__INSTRUCTIONS FOR THE TASK__
The response should be the lines of the data, starting at the first and ending at the one that contains "s.rxBuf := rfl", copied without change.

__EXERCISE INPUT__
————————

-- ==== Sys2Proof/Laws/State.lean ====
section
/-! SUPPORT. What each update of the state does to each field: one lemma per field per update, by `rfl`. -/

namespace Sys2Proof.Machine

open Sys2Proof

/-! ### emit -/

@[simp] theorem emit_params (e : Event) (s : State) : (emit e s).params = s.params := rfl
@[simp] theorem emit_phase (e : Event) (s : State) : (emit e s).phase = s.phase := rfl
@[simp] theorem emit_pc (e : Event) (s : State) : (emit e s).pc = s.pc := rfl
@[simp] theorem emit_exitCode (e : Event) (s : State) : (emit e s).exitCode = s.exitCode := rfl
@[simp] theorem emit_shutdownPending (e : Event) (s : State) : (emit e s).shutdownPending = s.shutdownPending := rfl
@[simp] theorem emit_transportUp (e : Event) (s : State) : (emit e s).transportUp = s.transportUp := rfl
@[simp] theorem emit_pinDbg (e : Event) (s : State) : (emit e s).pinDbg = s.pinDbg := rfl
@[simp] theorem emit_pinRst (e : Event) (s : State) : (emit e s).pinRst = s.pinRst := rfl
@[simp] theorem emit_pinCs (e : Event) (s : State) : (emit e s).pinCs = s.pinCs := rfl
@[simp] theorem emit_cfgValid (e : Event) (s : State) : (emit e s).cfgValid = s.cfgValid := rfl
@[simp] theorem emit_cfgValue (e : Event) (s : State) : (emit e s).cfgValue = s.cfgValue := rfl
@[simp] theorem emit_rxBuf (e : Event) (s : State) : (emit e s).rxBuf = s.rxBuf := rfl
@[simp] theorem emit_rxCnt (e : Event) (s : State) : (emit e s).rxCnt = s.rxCnt := rfl
@[simp] theorem emit_rxClosed (e : Event) (s : State) : (emit e s).rxClosed = s.rxClosed := rfl
@[simp] theorem emit_wrBuf (e : Event) (s : State) : (emit e s).wrBuf = s.wrBuf := rfl
@[simp] theorem emit_wrCnt (e : Event) (s : State) : (emit e s).wrCnt = s.wrCnt := rfl
@[simp] theorem emit_rdBuf (e : Event) (s : State) : (emit e s).rdBuf = s.rdBuf := rfl
@[simp] theorem emit_t (e : Event) (s : State) : (emit e s).t = s.t := rfl
@[simp] theorem emit_sLast (e : Event) (s : State) : (emit e s).sLast = s.sLast := rfl
@[simp] theorem emit_stActive (e : Event) (s : State) : (emit e s).stActive = s.stActive := rfl
@[simp] theorem emit_stCur (e : Event) (s : State) : (emit e s).stCur = s.stCur := rfl
@[simp] theorem emit_stEnd (e : Event) (s : State) : (emit e s).stEnd = s.stEnd := rfl
@[simp] theorem emit_stMedium (e : Event) (s : State) : (emit e s).stMedium = s.stMedium := rfl
@[simp] theorem emit_curOp (e : Event) (s : State) : (emit e s).curOp = s.curOp := rfl
@[simp] theorem emit_curLba (e : Event) (s : State) : (emit e s).curLba = s.curLba := rfl
@[simp] theorem emit_err (e : Event) (s : State) : (emit e s).err = s.err := rfl
@[simp] theorem emit_tmp (e : Event) (s : State) : (emit e s).tmp = s.tmp := rfl
@[simp] theorem emit_rxQueue (e : Event) (s : State) : (emit e s).rxQueue = s.rxQueue := rfl
@[simp] theorem emit_regAnswers (e : Event) (s : State) : (emit e s).regAnswers = s.regAnswers := rfl
@[simp] theorem emit_regDraws (e : Event) (s : State) : (emit e s).regDraws = s.regDraws := rfl
@[simp] theorem emit_initAnswers (e : Event) (s : State) : (emit e s).initAnswers = s.initAnswers := rfl
@[simp] theorem emit_initDraws (e : Event) (s : State) : (emit e s).initDraws = s.initDraws := rfl
@[simp] theorem emit_waitEnds (e : Event) (s : State) : (emit e s).waitEnds = s.waitEnds := rfl
@[simp] theorem emit_waitDraws (e : Event) (s : State) : (emit e s).waitDraws = s.waitDraws := rfl
@[simp] theorem emit_script (e : Event) (s : State) : (emit e s).script = s.script := rfl
@[simp] theorem emit_trace (e : Event) (s : State) : (emit e s).trace = e :: s.trace := rfl
@[simp] theorem emit_txTaken (e : Event) (s : State) : (emit e s).txTaken = s.txTaken := rfl
@[simp] theorem emit_txCarry (e : Event) (s : State) : (emit e s).txCarry = s.txCarry := rfl
@[simp] theorem emit_txRooms (e : Event) (s : State) : (emit e s).txRooms = s.txRooms := rfl
@[simp] theorem emit_txSends (e : Event) (s : State) : (emit e s).txSends = s.txSends := rfl
@[simp] theorem emit_lastWrite (e : Event) (s : State) : (emit e s).lastWrite = s.lastWrite := rfl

————————

__TASK SOLUTION__
-- ==== Sys2Proof/Laws/State.lean ====
section
/-! SUPPORT. What each update of the state does to each field: one lemma per field per update, by `rfl`. -/

namespace Sys2Proof.Machine

open Sys2Proof

/-! ### emit -/

@[simp] theorem emit_params (e : Event) (s : State) : (emit e s).params = s.params := rfl
@[simp] theorem emit_phase (e : Event) (s : State) : (emit e s).phase = s.phase := rfl
@[simp] theorem emit_pc (e : Event) (s : State) : (emit e s).pc = s.pc := rfl
@[simp] theorem emit_exitCode (e : Event) (s : State) : (emit e s).exitCode = s.exitCode := rfl
@[simp] theorem emit_shutdownPending (e : Event) (s : State) : (emit e s).shutdownPending = s.shutdownPending := rfl
@[simp] theorem emit_transportUp (e : Event) (s : State) : (emit e s).transportUp = s.transportUp := rfl
@[simp] theorem emit_pinDbg (e : Event) (s : State) : (emit e s).pinDbg = s.pinDbg := rfl
@[simp] theorem emit_pinRst (e : Event) (s : State) : (emit e s).pinRst = s.pinRst := rfl
@[simp] theorem emit_pinCs (e : Event) (s : State) : (emit e s).pinCs = s.pinCs := rfl
@[simp] theorem emit_cfgValid (e : Event) (s : State) : (emit e s).cfgValid = s.cfgValid := rfl
@[simp] theorem emit_cfgValue (e : Event) (s : State) : (emit e s).cfgValue = s.cfgValue := rfl
@[simp] theorem emit_rxBuf (e : Event) (s : State) : (emit e s).rxBuf = s.rxBuf := rfl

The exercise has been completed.